Now if you can the team menu the player menu does not change accordingly.
Adding an "Observer" wathces for change events to the drop down menus.

In [None]:
def test_team(change):
    
    print(change['new'])
    print("***********")
    print(change)
#try between these two see the chagnes lable and value make.    
#team_menu.observe(test_team, names='label')
team_menu.observe(test_team, names=['label', 'value']) ## what does this do?
#Now if you go back to the previous code and run it again, it prints out the new value

**Exercise:** What does the label refer to?

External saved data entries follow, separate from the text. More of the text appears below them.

-- ==== Sys2Proof/Machine/Dispatch.lean ====
section
/-! DEFINITION. One arm per instruction: its meaning. -/

namespace Sys2Proof.Machine

def exec (i : Instr) (s : State) : Host.Outcome State Fault Refusal :=
  match i with
  | .fNone => Sys2Proof.Machine.execFNone s
  | .fSub => Sys2Proof.Machine.execFSub s
  | .fUp => Sys2Proof.Machine.execFUp s
  | .fAvg => Sys2Proof.Machine.execFAvg s
  | .fPaeth => Sys2Proof.Machine.execFPaeth s
  | .nop => Sys2Proof.Machine.execNop s
  | .setflip flag => Sys2Proof.Machine.execSetflip flag s
  | .clr => Sys2Proof.Machine.execClr s
  | .rd8 => Sys2Proof.Machine.execRd8 s
  | .rd16le => Sys2Proof.Machine.execRd16le s
  | .rd32le => Sys2Proof.Machine.execRd32le s
  | .rd32be => Sys2Proof.Machine.execRd32be s
  | .skip count => Sys2Proof.Machine.execSkip count s
  | .seek target => Sys2Proof.Machine.execSeek target s
  | .pbmpf => Sys2Proof.Machine.execPbmpf s
  | .pbmpi => Sys2Proof.Machine.execPbmpi s
  | .pbmpc => Sys2Proof.Machine.execPbmpc s
  | .pihdr => Sys2Proof.Machine.execPihdr s
  | .pchunk => Sys2Proof.Machine.execPchunk s
  | .bxrows => Sys2Proof.Machine.execBxrows s
  | .bxswap => Sys2Proof.Machine.execBxswap s
  | .decbmp => Sys2Proof.Machine.execDecbmp s
  | .dfrow row => Sys2Proof.Machine.execDfrow row s
  | .dfrun => Sys2Proof.Machine.execDfrun s
  | .chunks => Sys2Proof.Machine.execChunks s
  | .inflate => Sys2Proof.Machine.execInflate s
  | .pxrun => Sys2Proof.Machine.execPxrun s
  | .decpng => Sys2Proof.Machine.execDecpng s

end Sys2Proof.Machine
end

What does adding value do?

In [None]:
# selected = 'ATL, Hawks'
selected = 'LAC, Clippers'

team_menu = Dropdown(options=team_dd, label=selected)
plyr_menu = Dropdown(options=plyr_by_team_dd[team_dd[selected]])

display(team_menu, plyr_menu)

def update_team(change): #update player according to teams now.
    plyr_menu.options = plyr_by_team_dd[change['new']]

team_menu.observe(update_team, names='value')

Now the players would change according to the change of teams.

In [None]:
#from ipywidgets import dlink

# selected = 'ATL, Hawks'
selected = 'LAC, Clippers'

team_menu = Dropdown(options=team_dd, label=selected)
plyr_menu = Dropdown(options=plyr_by_team_dd[team_dd[selected]])
fetch_button = Button(description='Get Data!', icon='check')

display(team_menu, plyr_menu, fetch_button)

## update players list
def update_team(change):
    plyr_menu.options = plyr_by_team_dd[change['new']]
    plyr_menu.value = list(plyr_by_team_dd[change['new']].values())[0]


team_menu.observe(update_team, names='value')

## get data action
def get_data(change):
    print(team_menu.value, plyr_menu.value)
    
fetch_button.on_click(get_data)


**Exercise:** How would you modify get_data() function to construct param and fetch data using get_nba_data()?